/-- 43_extract R138: a group in progress of `GC` bits is below `2 ^ GC`. -/
theorem afterBit_inv (hp : s.phase = .xRead) (hne : s.pos ≠ s.cells) (hg : s.gc < 7) :
    s.afterBit.Inv := by
  obtain ⟨hpix, hpos, hgc, hn, hgval⟩ := phaseOk_of_xRead hi hp
  have hcells := cells_lt_of_xRead hi hp
  obtain ⟨hok, hmem, ⟨-, hsi, hnw, hsc, -⟩, hst, -⟩ := hi
  refine ⟨hok, hmem, ⟨?_, hsi, hnw, hsc, hg⟩, hst, ?_⟩
  · show s.pos + 1 < 2 ^ 36
    omega
  · have hval : (pushBit s.g (s.lsbAt s.pos)).toNat < 2 ^ (s.gc + 1) := by
      have hpow : 2 ^ s.gc ≤ 2 ^ 6 := Nat.pow_le_pow_right (by decide) (by omega)
      have hbit := (s.lsbAt s.pos).toNat_le
      rw [toNat_pushBit_of_lt _ (by omega)]
      omega
    rw [State.phaseOk]
    simp only [State.afterBit, note_phase, hp]
    refine ⟨hpix, Nat.lt_of_le_of_ne hpos hne, ?_, ?_, hval⟩
    · show s.gc + 1 = (s.pos + 1) % 8
      omega
    · show s.n = (s.pos + 1) / 8
      omega

theorem afterExhausted_inv : s.afterExhausted.Inv := raiseError_inv (s := { s with olen := 0 }) hi _

theorem afterTerminate_inv (hp : s.phase = .xRead) : s.afterTerminate.Inv := by
  obtain ⟨-, hpos, -⟩ := phaseOk_of_xRead hi hp
  have hcells := cells_lt_of_xRead hi hp
  obtain ⟨hok, hmem, ⟨-, hw⟩, -, -⟩ := hi
  refine inv_of_ready rfl hok hmem ⟨?_, hw⟩ fun he => absurd rfl he
  show s.pos + 1 < 2 ^ 36
  omega

/-- 43_extract R140: the next group starts empty, at a position divisible by 8. -/
theorem afterEmit_inv (hp : s.phase = .xRead) (hne : s.pos ≠ s.cells) (hg : ¬ s.gc < 7) :
    s.afterEmit.Inv := by
  have hmout := n_lt_moutBytes_of_xRead hi hp hne hg
  obtain ⟨hpix, hpos, hgc, hn, -⟩ := phaseOk_of_xRead hi hp
  have hcells := cells_lt_of_xRead hi hp
  obtain ⟨hok, hmem, ⟨-, hsi, -, hsc, -⟩, hst, -⟩ := hi
  refine ⟨hok, putByte_memOk (sp := .mout) _ hmout hmem, ⟨?_, hsi, ?_, hsc, Nat.zero_le 7⟩, hst, ?_⟩
  · show s.pos + 1 < 2 ^ 36
    omega
  · show s.n + 1 < 2 ^ 32
    omega
  · rw [State.phaseOk]
    simp only [State.afterEmit, hp]
    refine ⟨hpix, Nat.lt_of_le_of_ne hpos hne, ?_, ?_, Nat.one_pos⟩
    · show 0 = (s.pos + 1) % 8
      omega
    · show s.n + 1 = (s.pos + 1) / 8
      omega

end extract

theorem execExtract_inv {s t : State} (hi : s.Inv) (h : execExtract s = .next t) : t.Inv := by
  obtain ⟨hp, rfl⟩ | ⟨-, rfl⟩ | ⟨hp, h⟩ := execExtract_cases h
  · exact extractIssue_inv hi hp
  · exact hi
  · obtain ⟨-, rfl⟩ | ⟨hne, -, hg, rfl⟩ | ⟨-, -, -, -, rfl⟩ | ⟨hne, -, hg, -, -, rfl⟩ :=
      extractRead_cases h
    · exact afterExhausted_inv hi
    · exact afterBit_inv hi hp hne hg
    · exact afterTerminate_inv hi hp
    · exact afterEmit_inv hi hp hne hg

theorem exec_inv {i : Instr} {s t : State} (hi : s.Inv) (h : exec i s = .next t) : t.Inv := by
  cases i with
  | embed => exact execEmbed_inv hi h
  | extract => exact execExtract_inv hi h

end Sys2Proof.Machine
end

section
/-! The invariant through the steps of the system: engine steps and host actions (44_command R158, R161,
R162). -/

namespace Sys2Proof.Machine

/-- The engine's step is a step of the running command, and none while READY. -/
theorem engineStep_cases {s t : State} (h : engineStep s = .next t) :
    (s.phase = .ready ∧ t = s) ∨ ∃ i, s.phase.command = some i ∧ exec i s = .next t := by
  unfold engineStep at h
  cases hp : s.phase.command with
  | none =>
    rw [hp] at h
    cases h
    refine .inl ⟨?_, rfl⟩
    cases hq : s.phase <;> simp [hq, Phase.command] at hp ⊢
  | some i =>
    rw [hp] at h
    exact .inr ⟨i, rfl, h⟩

theorem engineStep_inv {s t : State} (hi : s.Inv) (h : engineStep s = .next t) : t.Inv := by
  obtain ⟨-, rfl⟩ | ⟨i, -, h⟩ := engineStep_cases h
  · exact hi
  · exact exec_inv hi h

theorem issueWord_inv {s t : State} {w : Word} (hi : s.Inv) (hp : s.phase = .ready)
    (h : issueWord w s = .next t) : t.Inv := by
  obtain ⟨i, -, h⟩ | ⟨-, rfl⟩ := issueWord_cases h
  · exact exec_inv hi h
  · exact raiseError_inv (beginIssue_inv hi hp) _

/-- While READY no operand register is bound by the invariant. -/
theorem writeReg_inv {s : State} (hi : s.Inv) (hp : s.phase = .ready) (off : Nat) (v : Word) :
    (writeReg s off v).Inv := by
  obtain ⟨hok, hmem, hw, ⟨-, he⟩, -⟩ := id hi
  obtain h | h | h | h | h := writeReg_cases s off v <;> rw [h]
  · exact hi
  all_goals exact inv_of_ready hp hok hmem hw he

theorem putByte_inv {s : State} {sp : Space} {a : Nat} (hi : s.Inv) (hp : s.phase = .ready) (v : Byte)
    (ha : a < s.cfg.size sp) : (s.putByte sp a v).Inv := by
  obtain ⟨hok, hmem, hw, ⟨-, he⟩, -⟩ := hi
  exact inv_of_ready (by simpa) (by simpa) (putByte_memOk v ha hmem) (by simpa [State.widthsOk] using hw)
    (by simpa)

theorem hostBusy_inv {s t : State} {x : HostAction} (hi : s.Inv) (h : hostBusy x s = .next t) :
    t.Inv := by
  obtain ⟨hs, o, k, rfl⟩ | rfl | ⟨hs, h⟩ := hostBusy_cases h
  · exact withHost_inv hi hs o k
  · exact resetBlock_inv hi
  · exact engineStep_inv (withHost_inv hi hs s.seen s.freeIdx) h

theorem hostReady_inv {s t : State} {x : HostAction} (hi : s.Inv) (hp : s.phase = .ready)
    (h : hostReady x s = .next t) : t.Inv := by
  obtain ⟨hs, o, k, rfl⟩ | rfl | ⟨w, h⟩ | ⟨off, v, rfl⟩ | ⟨sp, a, v, ha, rfl⟩ := hostReady_cases h
  · exact withHost_inv hi hs o k
  · exact resetBlock_inv hi
  · exact issueWord_inv hi hp h
  · exact writeReg_inv hi hp off v
  · exact putByte_inv hi hp v ha

end Sys2Proof.Machine

namespace Sys2Proof.Proofs.Invariant

open Sys2Proof Sys2Proof.Machine

/-- Settles O36: an engine step, a host action while BUSY and a host action while READY each keep the
invariant. -/
theorem stepKeepsInvariant : Obligations.StepKeepsInvariant := by
  intro s t hi h
  obtain ⟨-, h⟩ | ⟨x, rest, -, -, h⟩ | ⟨x, rest, -, hp, h⟩ := systemStep_cases h
  · exact engineStep_inv hi h
  · exact hostBusy_inv (withHost_inv hi rest s.seen s.freeIdx) h
  · exact hostReady_inv (withHost_inv hi rest s.seen s.freeIdx) hp h

end Sys2Proof.Proofs.Invariant
end

section
/-! The decoder against every word (30_encoding R74), and the laws of the three cell primitives
(41_traversal R107 to R110). -/

namespace Sys2Proof

/-- 30_encoding R72, R74: only the two rows of the opcode map decode to a command. -/
theorem encode_of_decode {w : Word} {i : Instr} (h : decode w = .legal i) : encode i = w := by
  by_cases h1 : w = 0x00000001#32
  · subst h1
    cases h
    rfl
  · by_cases h2 : w = 0x00000002#32
    · subst h2
      cases h
      rfl
    · rw [decode_of_ne h1 h2] at h
      cases h

end Sys2Proof

namespace Sys2Proof.Machine

/-- The mask of 41_traversal R108 keeps every bit but bit 0. -/
theorem getLsbD_highMask {i : Nat} (hi : i < 8) : (0xFE : Byte).getLsbD i = decide (i ≠ 0) := by
  revert i
  decide

theorem getLsbD_bitByte (b : Bool) (i : Nat) : (bitByte b).getLsbD i = (decide (i = 0) && b) := by
  cases b <;> cases i <;> simp [bitByte]

/-- 41_traversal R108: the written byte is the cell with its bit 0 shifted out and the new one in. -/
theorem withLsb_eq_shiftConcat (v : Byte) (b : Bool) : withLsb v b = (v >>> 1).shiftConcat b := by
  refine BitVec.eq_of_getLsbD_eq fun i hi => ?_
  rw [withLsb, BitVec.getLsbD_or, BitVec.getLsbD_and, getLsbD_highMask hi, getLsbD_bitByte,
    BitVec.getLsbD_shiftConcat]
  cases i with
  | zero => simp
  | succ i => simp [hi, Nat.add_comm 1 i]

/-- 41_traversal R109, R110 (d). -/
theorem forceLsb_eq_withLsb (v : Byte) : forceLsb v = withLsb v true := by
  refine BitVec.eq_of_getLsbD_eq fun i hi => ?_
  have hone : (0x01 : Byte) = bitByte true := rfl
  rw [forceLsb, withLsb, BitVec.getLsbD_or, BitVec.getLsbD_or, BitVec.getLsbD_and,
    getLsbD_highMask hi, hone, getLsbD_bitByte]
  cases i <;> simp

@[simp] theorem getLsbD_zero_withLsb (v : Byte) (b : Bool) : (withLsb v b).getLsbD 0 = b := by
  simp [withLsb_eq_shiftConcat]

@[simp] theorem lsbOf_withLsb (v : Byte) (b : Bool) : lsbOf (withLsb v b) = b := by
  rw [lsbOf_eq_getLsbD, getLsbD_zero_withLsb]

@[simp] theorem withLsb_ushiftRight_one (v : Byte) (b : Bool) : withLsb v b >>> 1 = v >>> 1 := by
  refine BitVec.eq_of_getLsbD_eq fun i hi => ?_
  rw [withLsb_eq_shiftConcat, BitVec.getLsbD_ushiftRight, BitVec.getLsbD_shiftConcat]
  by_cases h7 : 1 + i < 8
  · simp [h7]
  · simp [h7, BitVec.getLsbD_of_ge v (1 + i) (Nat.not_lt.mp h7)]

/-- Writing the same bit again changes nothing (42_embed R129 (i)). -/
@[simp] theorem withLsb_withLsb (v : Byte) (b : Bool) : withLsb (withLsb v b) b = withLsb v b := by
  rw [withLsb_eq_shiftConcat (withLsb v b), withLsb_ushiftRight_one, ← withLsb_eq_shiftConcat]

/-- Bits 7 to 1 of a cell stay (41_traversal R110 (a)). -/
@[simp] theorem withLsb_and_highMask (v : Byte) (b : Bool) : withLsb v b &&& 0xFE = v &&& 0xFE := by
  refine BitVec.eq_of_getLsbD_eq fun i hi => ?_
  rw [withLsb, BitVec.getLsbD_and, BitVec.getLsbD_or, BitVec.getLsbD_and,
    getLsbD_highMask hi, getLsbD_bitByte]
  cases i <;> simp

theorem toNat_withLsb (v : Byte) (b : Bool) : (withLsb v b).toNat = v.toNat / 2 * 2 + b.toNat := by
  have hv := v.isLt
  have hb := b.toNat_le
  rw [withLsb_eq_shiftConcat, BitVec.toNat_shiftConcat, BitVec.toNat_ushiftRight, Nat.shiftLeft_eq,
    Nat.shiftRight_eq_div_pow, Nat.pow_one, Nat.mod_eq_of_lt (by omega)]

theorem toNat_getLsbD_zero (v : Byte) : (v.getLsbD 0).toNat = v.toNat % 2 := by
  rw [← BitVec.testBit_toNat, Nat.toNat_testBit, Nat.pow_zero, Nat.div_one]

/-- 41_traversal R110 (c): a cell moves by at most one. -/
theorem withLsb_moves_by_one (v : Byte) (b : Bool) :
    withLsb v b = v ∨
      v.getLsbD 0 = false ∧ b = true ∧ (withLsb v b).toNat = v.toNat + 1 ∨
      v.getLsbD 0 = true ∧ b = false ∧ (withLsb v b).toNat + 1 = v.toNat := by
  have hw := toNat_withLsb v b
  have h0 := toNat_getLsbD_zero v
  cases hv : v.getLsbD 0 <;> cases b <;> rw [hv] at h0 <;>
    simp only [Bool.toNat_false, Bool.toNat_true] at hw h0
  · exact .inl (BitVec.eq_of_toNat_eq (by omega))
  · exact .inr (.inl ⟨rfl, rfl, by omega⟩)
  · exact .inr (.inr ⟨rfl, rfl, by omega⟩)
  · exact .inl (BitVec.eq_of_toNat_eq (by omega))

end Sys2Proof.Machine

namespace Sys2Proof.Proofs.Encoding

open Sys2Proof Sys2Proof.Machine

/-- Settles O2: the two words are the encodings of their commands, and every other word is illegal. -/
theorem decoderComparesWholeWord : Obligations.DecoderComparesWholeWord := by
  intro w
  refine ⟨?_, ?_, decode_of_ne⟩
  · rintro rfl
    exact decode_encode .embed
  · rintro rfl
    exact decode_encode .extract

/-- Settles O3: the two directions of the opcode map. -/
theorem decodeEncodeAgree : Obligations.DecodeEncodeAgree :=
  ⟨fun i _ => decode_encode i, fun _ _ => encode_of_decode⟩

end Sys2Proof.Proofs.Encoding

namespace Sys2Proof.Proofs.Traversal

open Sys2Proof Sys2Proof.Machine

/-- Settles O17: forcing is writing 1, and writing keeps the high bits and sets bit 0. -/
theorem cellUpdateLaws : Obligations.CellUpdateLaws := by
  intro v b
  rw [forceLsb_eq_withLsb]
  refine ⟨⟨withLsb_ushiftRight_one v b, getLsbD_zero_withLsb v b⟩,
    ⟨withLsb_ushiftRight_one v true, getLsbD_zero_withLsb v true⟩, withLsb_moves_by_one v b,
    ⟨lsbOf_withLsb v b, lsbOf_withLsb v true, rfl⟩, ?_⟩
  rw [BitVec.toNat_and]
  exact (Nat.and_one_is_mod v.toNat).symm

end Sys2Proof.Proofs.Traversal
end

section
/-! The order of the Traversal (41_traversal R101 to R106): quotient and remainder determine each other,
and how they move to the next position. -/

namespace Sys2Proof.Machine

/-- The next position: inside a row of length `m`, or at the start of the next one. -/
theorem succ_div_mod {m : Nat} (hm : 0 < m) (p : Nat) :
    (p % m + 1 < m ∧ (p + 1) / m = p / m ∧ (p + 1) % m = p % m + 1) ∨
    (p % m + 1 = m ∧ (p + 1) / m = p / m + 1 ∧ (p + 1) % m = 0) := by
  have hp := Nat.mod_add_div p m
  have hlt := Nat.mod_lt p hm
  by_cases h : p % m + 1 < m
  · exact .inl ⟨h, (Nat.div_mod_unique hm).mpr ⟨by omega, h⟩⟩
  · exact .inr ⟨by omega, (Nat.div_mod_unique hm).mpr ⟨by rw [Nat.mul_add]; omega, hm⟩⟩

/-- `cell(p)` by rows: `p / W` is the row counted through all channels. -/
theorem cellAt_eq (h w p : Nat) : cellAt h w p = ⟨p / w / h, p / w % h, p % w⟩ := by
  rw [cellAt, Nat.mod_mul_left_div_self, Nat.div_div_eq_div_mul, Nat.mul_comm w h]

theorem positionOf_cellAt (h w p : Nat) : positionOf h w (cellAt h w p) = p := by
  have hrow := Nat.div_add_mod' (p / w) h
  have hp := Nat.div_add_mod' p w
  rw [cellAt_eq, positionOf]
  calc p / w / h * (h * w) + p / w % h * w + p % w
      = (p / w / h * h + p / w % h) * w + p % w := by rw [Nat.add_mul, Nat.mul_assoc]
    _ = p := by rw [hrow, hp]

/-- In range, dimensions are nonzero (41_traversal R101). -/
theorem dims_pos_of_lt {h w c p : Nat} (hp : p < h * w * c) : 0 < h ∧ 0 < w ∧ 0 < c := by
  have hpos := Nat.zero_lt_of_lt hp
  have hhw := Nat.pos_of_mul_pos_right hpos
  exact ⟨Nat.pos_of_mul_pos_right hhw, Nat.pos_of_mul_pos_left hhw, Nat.pos_of_mul_pos_left hpos⟩

theorem positionOf_lt {h w c : Nat} {t : Triple} (hch : t.ch < c) (hrow : t.row < h) (hcol : t.col < w) :
    positionOf h w t < h * w * c := by
  calc t.ch * (h * w) + t.row * w + t.col
      < t.ch * (h * w) + (t.row + 1) * w := by rw [Nat.succ_mul]; omega
    _ ≤ t.ch * (h * w) + h * w := Nat.add_le_add_left (Nat.mul_le_mul_right w hrow) _
    _ = (t.ch + 1) * (h * w) := (Nat.succ_mul _ _).symm
    _ ≤ c * (h * w) := Nat.mul_le_mul_right _ hch
    _ = h * w * c := Nat.mul_comm _ _

theorem cellAt_positionOf {h w : Nat} {t : Triple} (hrow : t.row < h) (hcol : t.col < w) :
    cellAt h w (positionOf h w t) = t := by
  have hw : 0 < w := Nat.zero_lt_of_lt hcol
  have hh : 0 < h := Nat.zero_lt_of_lt hrow
  have hpos : positionOf h w t = t.col + w * (t.row + h * t.ch) := by
    rw [positionOf]
    ring
  rw [cellAt_eq, hpos, Nat.add_mul_div_left _ _ hw, Nat.add_mul_mod_self_left, Nat.div_eq_of_lt hcol,
    Nat.mod_eq_of_lt hcol, Nat.zero_add, Nat.add_mul_div_left _ _ hh, Nat.add_mul_mod_self_left,
    Nat.div_eq_of_lt hrow, Nat.mod_eq_of_lt hrow, Nat.zero_add]

/-- Exchanging the two digits of a mixed-radix number and back gives it again: `addr` exchanges the
channel with the place in the channel's pass (41_traversal R103). -/
theorem exchange_exchange {n c p : Nat} (hp : p < n * c) :
    (p % n * c + p / n) % c * n + (p % n * c + p / n) / c = p := by
  have hch : p / n < c := Nat.div_lt_of_lt_mul hp
  have hc : 0 < c := Nat.zero_lt_of_lt hch
  rw [Nat.add_comm (p % n * c), Nat.add_mul_mod_self_right, Nat.mod_eq_of_lt hch,
    Nat.add_mul_div_right _ _ hc, Nat.div_eq_of_lt hch, Nat.zero_add, Nat.div_add_mod']

/-- 41_traversal R104: different positions have different addresses. -/
theorem addrAt_injective {h w c p q : Nat} (hp : p < h * w * c) (hq : q < h * w * c)
    (he : addrAt h w c p = addrAt h w c q) : p = q := by
  rw [addrAt_eq, addrAt_eq] at he
  rw [← exchange_exchange hp, he, exchange_exchange hq]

• WORK INSTRUCTIONS: Starting at the line with "theorem getLsbD_bitByte (b" and ending at the line with "zero => simp", print each line of the listing above exactly, with no other lines.

• TASK OUTPUT:
theorem getLsbD_bitByte (b : Bool) (i : Nat) : (bitByte b).getLsbD i = (decide (i = 0) && b) := by
  cases b <;> cases i <;> simp [bitByte]

/-- 41_traversal R108: the written byte is the cell with its bit 0 shifted out and the new one in. -/
theorem withLsb_eq_shiftConcat (v : Byte) (b : Bool) : withLsb v b = (v >>> 1).shiftConcat b := by
  refine BitVec.eq_of_getLsbD_eq fun i hi => ?_
  rw [withLsb, BitVec.getLsbD_or, BitVec.getLsbD_and, getLsbD_highMask hi, getLsbD_bitByte,
    BitVec.getLsbD_shiftConcat]
  cases i with
  | zero => simp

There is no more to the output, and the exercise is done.